*** Records provided Section Begins ***

-- ==== Sys2Proof/Machine/Flags.lean ====
section
/-! DEFINITION. The flags: the codes of `EST`, the saturation flags, the `status` word (10_state.md R20, R22) and the
six conditions with where each is recorded (60_exceptions.md R137). -/

namespace Sys2Proof.Machine

/-- The code of a verdict in `EST`: OK = 0, STALLED = 1, ZERO_INTERVAL = 2 (44_host_commands.md R122). -/
def verdictCode : Verdict → BitVec 2
  | .ok => 0
  | .stalled => 1
  | .zeroInterval => 2

/-- A saturation flag: set when the clamp changed the value (42_pid.md R96). -/
def saturated (before after : Int) : Bool := before ≠ after

/-- The output port `status`: `DIR`, `EST`, `SATO`, `SATI`, `SECINV`, `READY` from bit 6 down to bit 0
(10_state.md R22). -/
def statusWord (r : Regs) : BitVec 7 :=
  r.dir.bit ++ r.est ++ BitVec.ofBool r.sato ++ BitVec.ofBool r.sati ++ BitVec.ofBool r.secinv
    ++ BitVec.ofBool r.ready

/-- The six conditions (60_exceptions.md R137). -/
inductive Condition where
  | stalledMotor
  | zeroInterval
  | invalidSector
  | integralSaturated
  | outputSaturated
  | reservedOpcode
  deriving DecidableEq, Repr

/-- Whether the state shows a condition: its flag, or the wire `cmd_err` of the cycle (60_exceptions.md R137, R138). -/
def conditionShown (s : State) : Condition → Bool
  | .stalledMotor => s.regs.est = 1#2
  | .zeroInterval => s.regs.est = 2#2
  | .invalidSector => s.regs.secinv
  | .integralSaturated => s.regs.sati
  | .outputSaturated => s.regs.sato
  | .reservedOpcode => s.cmdErr

end Sys2Proof.Machine
end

*** Records provided Section Ends ***

What to work on: Print out the records exactly as they were entered.

Result:
-- ==== Sys2Proof/Machine/Flags.lean ====
section
/-! DEFINITION. The flags: the codes of `EST`, the saturation flags, the `status` word (10_state.md R20, R22) and the
six conditions with where each is recorded (60_exceptions.md R137). -/

namespace Sys2Proof.Machine

/-- The code of a verdict in `EST`: OK = 0, STALLED = 1, ZERO_INTERVAL = 2 (44_host_commands.md R122). -/
def verdictCode : Verdict → BitVec 2
  | .ok => 0
  | .stalled => 1
  | .zeroInterval => 2

/-- A saturation flag: set when the clamp changed the value (42_pid.md R96). -/
def saturated (before after : Int) : Bool := before ≠ after

/-- The output port `status`: `DIR`, `EST`, `SATO`, `SATI`, `SECINV`, `READY` from bit 6 down to bit 0
(10_state.md R22). -/
def statusWord (r : Regs) : BitVec 7 :=
  r.dir.bit ++ r.est ++ BitVec.ofBool r.sato ++ BitVec.ofBool r.sati ++ BitVec.ofBool r.secinv
    ++ BitVec.ofBool r.ready

/-- The six conditions (60_exceptions.md R137). -/
inductive Condition where
  | stalledMotor
  | zeroInterval
  | invalidSector
  | integralSaturated
  | outputSaturated
  | reservedOpcode
  deriving DecidableEq, Repr

/-- Whether the state shows a condition: its flag, or the wire `cmd_err` of the cycle (60_exceptions.md R137, R138). -/
def conditionShown (s : State) : Condition → Bool
  | .stalledMotor => s.regs.est = 1#2
  | .zeroInterval => s.regs.est = 2#2
  | .invalidSector => s.regs.secinv
  | .integralSaturated => s.regs.sati
  | .outputSaturated => s.regs.sato
  | .reservedOpcode => s.cmdErr

end Sys2Proof.Machine
end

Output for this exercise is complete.